[Dataset entries]
def execComposeBoundary (dt h : Nat) (s : State) : Host.Outcome State Fault Refusal := .next ((s.tick dt).boundary h).advanced

/-- COMPOSER_LINE_START (R204, R263). -/
def State.composerStart (h : Nat) (s : State) : State :=
  let x := s.head h
  if !x.comp.running || x.comp.busy || !(s.served h) || !decide (x.comp.next < x.vA) || s.wakeOpen h x.comp.next ||
      !x.beamAllows x.comp.frame x.comp.next then s
  else (s.modHead h (fun x => { x with comp := { x.comp with waitZero := false } })).startLine h x.comp.next

def execComposerLineStart (dt h : Nat) (s : State) : Host.Outcome State Fault Refusal := .next ((s.tick dt).composerStart h)

/-- The margin of a line that completes now (R207): whole lines until the beam enters it, less the part of a line that
has passed, rounded down. -/
def Head.marginOf (x : Head) (t : Timing) (f : Word) (y : Nat) (now : Meridian) : Int :=
  (y : Int) - x.beamPlace f - (ceilDiv ((now - x.lineAt).toNat * t.rate) (t.hTotal * 1024000000) : Nat)

/-- The frame-store bytes of a composed line, in whole 64-byte blocks (R95). -/
def rowBytes (px : List Nat) : List Byte :=
  let bs := px.flatMap (fun p => leBytes 8 p)
  bs ++ List.replicate (roundUp bs.length 64 - bs.length) 0

/-- The events at the end of a composed frame (R143, R147, R193, R213, R268). -/
def State.frameEvents (h : Nat) (s : State) : State :=
  let f := (s.head h).cur
  let s := f.ovfOwners.foldl (fun s e =>
    s.notify 0x0301 h [word h, word e.2.w0, word e.2.w1, word e.2.w2, word f.ovfLines] (· = e.1)) s
  let s := f.dataErr.foldl (fun s e =>
    match IMap.find? (s.head h).planes e.1 with
    | none => s
    | some p => s.event p.owner 0x0302 [word (handleOf p.gen h e.1), word e.2.w0, word (min 0xFFFFFFFF e.2.count),
        word (e.2.w2 % 0x10000 * 0x10000 + e.2.w1 % 0x10000)]) s
  let s := f.overOwners.foldl (fun s e =>
    s.notify 0x0501 h [word h, word e.2.w0, word (min 0xFFFFFFFF e.2.count),
      word (e.2.w2 % 0x10000 * 0x10000 + e.2.w1 % 0x10000)] (· = e.1)) s
  let s := f.orphans.foldl (fun s e =>
    s.notify 0x0602 e.1 [word h, word e.1, word e.2.count, word e.2.w0] (· = e.2.w1)) s
  let s := f.tabOver.foldl (fun s e =>
    match s.thread? h e.1 with
    | none => s
    | some k => s.notify 0x0702 (k.handle h e.1)
        [word (k.handle h e.1), word e.2.count, word e.2.w0, if k.set.carry then 1 else 0] (· = k.owner)) s
  f.tabIgn.foldl (fun s e =>
    match s.thread? h e.1 with
    | none => s
    | some k => s.notify 0x0703 (k.handle h e.1)
        [word (k.handle h e.1), word e.2.count, word e.2.w0, word e.2.w1] (· = k.owner)) s

/-- The last active line of a frame is complete (R207, R291, R295): the frame's counters are shown from the next boundary on
(R148), but for the evaluator's overflow, which its cluster keeps. -/
def State.frameDone (h : Nat) (s : State) : State :=
  let x := s.head h
  let m := (x.comp.margin.map Prod.fst).getD 0
  let crc := x.comp.crc ^^^ 0xFFFFFFFF
  let s := s.notify 0x0802 h ([word h, x.comp.frame] ++ words64 s.now ++ [wordI m]) (s.seesHead h)
  let s := s.frameEvents h
  let s := match x.cluster with
    | none => s
    | some n => s.modCluster n (fun k => { k with ovf := x.cur.ovfFirst.or k.ovf })
  s.modHead h (fun x => { x with
    ended := some x.cur, cur := {}
    comp := { x.comp with
      running := false
      lastMargin := x.comp.margin, shownMargin := x.comp.margin
      lastCrc := some crc
      equal := if x.comp.disturbed then 0 else if x.comp.lastCrc = some crc && decide (0 < x.comp.equal) then x.comp.equal + 1 else 1 } })

/-- Writes that the stacked DRAM controller drops are counted (R96, R342). -/
def Head.fence (x : Head) (blocks : Nat) : Head := { x with fenced := satInc 0xFFFF x.fenced blocks }

/-- COMPOSER_LINE_COMPLETE (R15, R95, R96, R207, R291, R342): a line of a replaced cluster carries an old epoch, and one of a
Quarantined or Retired cluster is dropped whatever its epoch. -/
def State.lineComplete (h : Nat) (s : State) : State :=
  let x := s.head h
  match x.timing, x.comp.stale with
  | none, _ => s
  | some _, k :: rest =>
    s.modHead h (fun x =>
      let x := if k.epoch = x.epoch then x else x.fence k.blocks
      { x with comp := { x.comp with stale := rest } })
  | some t, [] =>
    if !x.comp.busy then s
    else
      let y := x.comp.next
      let bs := rowBytes x.comp.line
      if !s.served h || x.comp.epoch ≠ x.epoch then
        s.modHead h (fun x => { x.fence (bs.length / 64) with comp := { x.comp with busy := false, line := [] } })
      else
        let s := s.physWrite (frameStore h + y * storePitch t.hA) bs
        let m := x.marginOf t x.comp.frame y s.now
        let s := s.modHead h (fun x => { x with comp := { x.comp with
          busy := false, line := [], next := y + 1, done := y + 1
          crc := word (crcBytes polyCrc32 x.comp.crc.toNat bs)
          margin := match x.comp.margin with
            | none => some (m, y)
            | some b => if m < b.1 then some (m, y) else some b } })
        if y + 1 = t.vA then s.frameDone h else s

def execComposerLineComplete (dt h : Nat) (s : State) : Host.Outcome State Fault Refusal :=
  .next ((s.tick dt).lineComplete h)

> _Required work_
Among the records above, extract exactly the lines from the line with "let s := match x.cluster with" to the line with "and one of a", both lines included, and leave out the rest.

> _Task response_
  let s := match x.cluster with
    | none => s
    | some n => s.modCluster n (fun k => { k with ovf := x.cur.ovfFirst.or k.ovf })
  s.modHead h (fun x => { x with
    ended := some x.cur, cur := {}
    comp := { x.comp with
      running := false
      lastMargin := x.comp.margin, shownMargin := x.comp.margin
      lastCrc := some crc
      equal := if x.comp.disturbed then 0 else if x.comp.lastCrc = some crc && decide (0 < x.comp.equal) then x.comp.equal + 1 else 1 } })

/-- Writes that the stacked DRAM controller drops are counted (R96, R342). -/
def Head.fence (x : Head) (blocks : Nat) : Head := { x with fenced := satInc 0xFFFF x.fenced blocks }

/-- COMPOSER_LINE_COMPLETE (R15, R95, R96, R207, R291, R342): a line of a replaced cluster carries an old epoch, and one of a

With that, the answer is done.